Question de Mme POUMIROL Émilienne (Haute-Garonne - SER) publiée le 14/03/2024

Question posée en séance publique le 13/03/2024

M. le président. La parole est à Mme Émilienne Poumirol, pour le groupe Socialiste, Écologiste et Républicain. (Applaudissements sur les travées du groupe SER.)

Mme Émilienne Poumirol. Ma question s'adresse à M. le ministre délégué chargé de la santé et de la prévention.

Les années se suivent et les pénuries de médicaments perdurent. L'an dernier, déjà, j'alertais sur cette situation. François Braun disait alors être en bonne voie pour regagner notre souveraineté sur le médicament. Il affirmait que le gouvernement d'alors faisait le maximum pour que tous les Français aient accès aux traitements qui leur sont nécessaires.

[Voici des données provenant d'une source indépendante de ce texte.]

-- ==== Sys2Proof/Machine/Ecc.lean ====
section
/-! DEFINITION. Corrections, uncorrectable granules, row failures and wire failures as a channel meets them, and what
a returned sector is delivered to (R20, R249-R251, R282-R292). -/

namespace Sys2Proof.Machine

/-! ### Counting (R285, R300) -/

/-- Corrected granules of a channel: the count, the event and the leaky bucket (R20, R285). -/
def ceRise (s : State) (c n : Nat) : State :=
  if n = 0 then s
  else
    let pg := chPage c
    let old := regF s pg 0x080 0 16
    let lvl := min 65535 (old + n)
    let th := max 1 (regF s pgEcc 0x044 0 16)
    let s := bumpReg s pg 0x084 0 32 n
    let s := setRegF s pg 0x080 0 16 lvl
    let s := if regF s pg 0x080 16 16 < lvl then setRegF s pg 0x080 16 16 lvl else s
    let s := evCh s c 0x15 n none
    if old < th ∧ th ≤ lvl then latch s pg 0 else s

/-- An uncorrectable granule, not poisoned, was read from the array (Table 11-9, Table 11-10). -/
def noteUe (s : State) (p : Place) (half : Nat) : State :=
  let pg := chPage p.ch
  let s := bumpReg s pg 0x088 0 16 1
  let s := setReg s pg 0x08C (BitVec.ofNat 32 (p.bank % 16 + (p.row % 2 ^ 17) * 2 ^ 4 + (p.col % 32) * 2 ^ 21 + half * 2 ^ 26))
  latch (evCh s p.ch 0x16 1 none) pg 1

/-- A row failure: queued for repair, dropped with the queue full, or only logged (R292). -/
def rowFailure (s : State) (p : Place) : State :=
  let here := fun (f : RowFail) => f.ch == p.ch && f.bank == p.bank && f.row == p.row
  if fenced s p || s.ecc.queue.any here || (match s.ecc.repair with | some r => here r.row | none => false) then s
  else if !regB s pgEcc 0x040 3 then logEv s 0x0307 (chPage p.ch) .warn (placeForm p.bank p.row)
  else if s.ecc.queue.length < 16 then
    { s with ecc := { s.ecc with queue := s.ecc.queue ++ [{ ch := p.ch, bank := p.bank, row := p.row }] }
             hk := { s.hk with waiting := s.hk.waiting ++ [.repair] } }
  else
    let s := latch (bumpReg s pgEcc 0x05C 0 16 1) pgEcc 2
    logEv s 0x0307 (chPage p.ch) .warn (placeForm p.bank p.row ||| 0x02000000#32)

/-! ### Write-back (R117, R283) -/

/-- A newer write to a place waits in the command queue or the Liner (R117). -/
def newerWrite (c : Chan) (p : Place) : Bool := (queuedWrite c p).isSome || !(linersAt c p).isEmpty

/-- ECC traffic takes issue + ARB_HZN_RT as class MT (R284). -/
def eccEntry (s : State) (o : Owner) (write : Bool) (p : Piece) : Entry :=
  newEntry s o 20 .mt (synthDl s .rt) write false p

/-- The ECC unit starts no new write-back, verify or repair from a stop request on (Table 16-5). -/
def eccStopping (s : State) : Bool := s.ecc.run == .stopReq || s.ecc.run == .stopped

/-- A corrected array sector is queued for write-back, unless a newer write waits; the deadline follows from the horizon of
class h (R283, R284). -/
def queueWriteBack (s : State) (h : Cls) (p : Place) (d : Sector) (corr : List (Nat × Nat × Byte)) : State :=
  let c := chan s p.ch
  if !regB s pgEcc 0x040 2 || eccStopping s || newerWrite c p || c.wbs.any (fun w => w.place == p) then s
  else if writeForbidden s || decide (8 ≤ c.wbs.length) then bumpReg s (chPage p.ch) 0x088 16 16 1
  else
    let w : WriteBack := { place := p, data := d, corr := corr, state := 0, seq := c.serial }
    let s := setChan s p.ch { c with wbs := c.wbs ++ [w], serial := c.serial + 1 }
    enqueue s { eccEntry s .writeBack true (onePiece p none (some d)) with dl := synthDl s h }

/-- The write of a write-back has been granted: its verify read is queued (R283). -/
def queueVerify (s : State) (p : Place) : State :=
  match (chan s p.ch).wbs.find? (fun w => w.place == p && w.state == 0) with
  | none => s
  | some _ =>
    let s := modChan s p.ch (fun c => { c with wbs := c.wbs.map (fun w => if w.place = p then { w with state := 1 } else w) })
    enqueue s (eccEntry s .writeBack false (onePiece p none none))

/-! ### Wire failures (R249-R251) -/

/-- A data-type wire fails for a cause (1 read eye, 2 write eye, 3 corrections, 4 boot check): the half's spare takes
it over, sending PRBS7 on the wire after a boot check, or the stack is lost with the half's second failure (R230, R250,
R251). -/
def wireFail (s : State) (c w cause : Nat) : State :=
  let x := chan s c
  let h := wireHalf w
  let sp := x.spare h
  let first := (List.range 40).find? (fun v => decide (wireHalf v = h) && (if v < 38 then (x.wire v).failed else sp.failed))
  if w < 38 && (x.wire w).failed || decide (38 ≤ w) && sp.failed then s
  else
    let s := latch s (calPage (c / 16)) 0
    match first with
    | some v =>
      let s := modChan s c (fun y => if w < 38 then y.setWire w { y.wire w with failed := true }
        else y.setSpare h { y.spare h with failed := true })
      let s := logEv s 0x0201 (chPage c) .fatal (BitVec.ofNat 32 (v + w * 256))
      enterLost (latch s (calPage (c / 16)) 1) 0x0201
    | none =>
      let s := logEv s 0x0200 (chPage c) .warn (BitVec.ofNat 32 (w + cause * 256))
      let e := cal s (c / 16)
      let own := e.active && e.phase != .wait && decide (16 * (c / 16) + e.chofs = c) && decide (wireHalf e.wire = h)
      let s := if own && e.wire ≠ w then sweepAbandon s (c / 16) else s
      let s := if own && e.wire = w then setCal s (c / 16) { cal s (c / 16) with active := false, phase := .idle } else s
      if 38 ≤ w then modChan s c (fun y => y.setSpare h { y.spare h with failed := true, wire := none, pat := false })
      else
        steer (modChan s c (fun y =>
          let y := y.setWire w { y.wire w with failed := true, covered := true, mitten := false }
          y.setSpare h { y.spare h with taken := true, failed := false })) c h (some w) (cause == 4)

/-- The wire that carries symbol i of half-channel h in a burst: its own, or the spare that covers it (R207, R213). -/
def carrier (x : Chan) (t h i : Nat) : Nat := if ((x.spare h).modeAt t).wire = some i then 38 + h else symWire h i

/-- Runs of corrected bursts by the wire that carried the symbol: each wire with 64 or more of the bursts it carried corrected
one after the other has failed (R249). The burst began in core cycle t. -/
def wireRuns (s : State) (c t : Nat) (corr : List (Nat × Nat × Byte)) : State :=
  let hit := corr.map (fun e => carrier (chan s c) t e.1 (if e.2.1 < 3 then 16 + e.2.1 else e.2.1 - 3))
  let carried := (List.range 38).map (fun i => carrier (chan s c) t (i / 19) (i % 19))
  let s := modChan s c (fun y => carried.foldl (fun z w =>
    let r := z.wire w
    if hit.contains w then z.setWire w { r with runs := r.runs + 1 } else if 0 < r.runs then z.setWire w { r with runs := 0 } else z) y)
  (hit.filter (fun w => decide (64 ≤ ((chan s c).wire w).runs))).foldl (fun u w => wireFail u c w 3) s

/-! ### Decoding a returned sector (Table 11-1, Table 11-2) -/

/-- What the channel's decoder finds in a sector. -/
structure SecDec where
  data : Sector
  corr : List (Nat × Nat × Byte)
  ue : List Nat
  poisoned : Bool
  deriving DecidableEq, Repr

/-- A raw sector decoded at a place, then descrambled (R279): corrected granules become codewords, others stay. -/
def decodeAt (s : State) (p : Place) (raw : Sector) : SecDec :=
  let d0 := decodeGranule raw.g0
  let d1 := decodeGranule raw.g1
  let c := fun (h : Nat) (d : Decoded) => match d with | .corrected e v => [(h, e, v)] | _ => []
  let u := fun (h : Nat) (d : Decoded) => match d with | .uncorrectable => [h] | _ => []
  { data := scrambleSector s.ecc.scrNow s.sec.key p.ch p.bank p.row p.col (correctSector raw)
    corr := c 0 d0 ++ c 1 d1, ue := u 0 d0 ++ u 1 d1
    poisoned := d0 == .poisoned || d1 == .poisoned }

/-- At least 32 of the 38 symbol-carrying wires show 0x55 (R217). -/
def alertShown (raw : Sector) : Bool :=
  let n := fun (g : Granule) => ((List.range 19).filter (fun i => decide (field g (8 * i) 8 = 0x55#8))).length
  decide (32 ≤ n raw.g0 + n raw.g1)

/-- The sector as it stands in the array for the link: its row or the spare that holds it, as stored. -/
def linkRead (s : State) (p : Place) : Sector :=
  let (row, sp) := linkRow s (chan s p.ch) p.bank p.row
  arrRead s p.ch sp p.bank (if sp then row % 32 else row) p.col

/-! ### Delivery -/

/-- Stage times of the piece that arrives last (R397). -/
def stampPiece (r : Req) (s : State) (e : Entry) : Req :=
  { r with tJoin := some e.tJoin, tGrant := some e.tGrant, tDone := some s.time.cyc, pieceCh := some e.place.ch }

/-- A sector reaches the port of its request (R20, R54). -/
def deliverPort (s : State) (id idx : Nat) (e : Entry) (d : Sector) (bad fencedRow corrected recon : Bool) : State :=
  let s := modReq s id (fun r =>
    let r := stampPiece r s e
    { r with rdata := Tab.put r.rdata idx (if bad then poisonSector d else d), corrected := r.corrected || corrected
             okDetail := if recon then maxByte r.okDetail 2#8 else r.okDetail
             poison := if bad then worse r.poison (if fencedRow then 1#8 else 0#8) else r.poison })
  partsDone s id 1

/-- The stage times of a Crown job's read belong to its request (R397). -/
def stampJob (s : State) (k j : Nat) (e : Entry) : State :=
  match ((oct s k).jobs.find? (fun x => x.jid == j)).bind (·.req) with
  | some id => modReq s id (fun r => stampPiece r s e)
  | none => s

/-- The sector of a Crown job's read is back, with what its request's reply must say of it (R54, R189). -/
def deliverJob (s : State) (k j : Nat) (d : Sector) (corrected recon : Bool) : State :=
  let s := modOct s k (fun o => { o with jobs := o.jobs.map (fun x => if x.jid = j then { x with got := some d, st := .returned } else x) })
  match ((oct s k).jobs.find? (fun x => x.jid == j)).bind (·.req) with
  | some id =>
    let s := modReq s id (fun r => { r with corrected := r.corrected || corrected })
    if recon then reconReq s id else s
  | none => s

Pourtant, la situation ne s'est pas améliorée ; elle a même empiré. En 2023, près de 5 000 signalements de rupture de stock ont été recensés par l'Agence nationale de sécurité du médicament et des produits de santé (ANSM), en hausse de 31 % par rapport à 2022 et de 123 % par rapport à 2021. Quelque 37 % des patients ont été confrontés à au moins une pénurie de médicament.

En juillet 2023, le Sénat a adopté le rapport de nos collègues Laurence Cohen et Sonia de La Provôté, qui faisait 37 préconisations pour lutter contre ces pénuries. S'inspirant de certaines de ces propositions, votre gouvernement n'a présenté sa feuille de route qu'en février 2024, mais celle-ci ressemble davantage à une déclaration d'intention qu'à des mesures effectives et concrètes.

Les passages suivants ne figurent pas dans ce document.